The story is hardly a revelation, but it reconfirms data which show illegals and their families are a crushing financial burden on taxpayers from coast to coast.

Added to the costs states pick up for illegals are those for the federal government, which spends nearly $6 billion on illegal-alien health care.

In New York

According to the Times:

Hundreds of patients have been languishing for months or even years in New York City hospitals, despite being well enough to be sent home or to nursing centers for less-expensive care, because they are illegal immigrants or lack sufficient insurance or appropriate housing.
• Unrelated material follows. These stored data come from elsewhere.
-- ==== Sys2Proof/Machine/Formatter.lean ====
section
/-! DEFINITION. The hex-digest formatter: RDHEX (44_formatter.md R190 to R193). -/

namespace Sys2Proof.Machine

/-- RDHEX (R192): SEQ outside DONE; in DONE the character `idx` of the rendering of H, and no effect but the response. -/
def execRdhex (idx : BitVec 6) (s : State) : Result :=
  accepting s <|
    if s.fsm ≠ .done then commandError .seq s
    else .next (respond (hexAt s.h.read idx) s)

end Sys2Proof.Machine
end

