-- ==== Sys2Proof/Machine/Step.lean ====
section
/-! DEFINITION. One step of the machine: one rising edge of `clk` (30_encoding.md R79). -/

namespace Sys2Proof.Machine

/-- One rising edge of `clk`. -/
def step (s : State) : Host.Outcome State Fault Refusal := Sys2Proof.Machine.hostEdge s

/-- `s` with the command word `w` as the host's next action. Commands come to the core on its command port alone
(30_encoding.md R79, R81), so this is where the next step takes its command from (log entry 5). -/
def State.withFetchWord (s : State) (nbits w : Nat) : State :=
  { s with host := .send (BitVec.ofNat 32 (w % 2 ^ nbits)) :: s.host }

end Sys2Proof.Machine
end

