-- ==== Sys2Proof/Machine/Transaction.lean ====
section
/-! DEFINITION. The transaction level (00_scope.md R11): an accepted command together with the block compressions it starts. -/

namespace Sys2Proof.Machine

/-- The sequencer's steps until FSM leaves BUSY, at most the given number of them. -/
def drain : Nat → State → Result
  | 0, s => .next s
  | n + 1, s =>
    if s.fsm = .busy then
      match tick s with
      | .next t => drain n t
      | .fault r => .fault r
      | .refused r => .refused r
    else .next s

/-- The most sequencer steps one command takes: two blocks of LOAD, 64 ROUND and FOLD (43_compression.md R175). -/
def maxBusySteps : Nat := 132

/-- An accepted command as one transition, with every block compression it starts (R11, 20_memory.md R56). -/
def transact (i : Instr) (s : State) : Result :=
  match exec i s with
  | .next t => drain maxBusySteps t
  | .fault r => .fault r
  | .refused r => .refused r

/-- Commands in acceptance order, each completing before the next is accepted (20_memory.md R59). -/
def transactAll : List Instr → State → Result
  | [], s => .next s
  | i :: is, s =>
    match transact i s with
    | .next t => transactAll is t
    | .fault r => .fault r
    | .refused r => .refused r

end Sys2Proof.Machine
end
As a result, hospitals are absorbing the bill for millions of dollars in unreimbursed expenses annually while the patients, trapped in bureaucratic limbo, are sometimes deprived of services that could be provided elsewhere at a small fraction of the cost.

A particularly egregious case included in the Times’ piece is that of Yu Kang Fu, 58, an illegal who lived in Flushing. The restaurant worker, suffering a headache, landed in New York Downtown Hospital in May 2007 after his boss dropped him there, whereupon doctors diagnosed him with a stroke.

But when it came time to leave, he couldn’t. “Within days, he was well enough for hospital personnel to begin planning for his release,” the newspaper reported, “but as an illegal immigrant (he had overstayed a work visa a decade ago), he was ineligible for health benefits. And no nursing home or rehabilitation center would take him. Neither would his son in China nor the Chinese government, although the hospital volunteered to fly him there at its expense.”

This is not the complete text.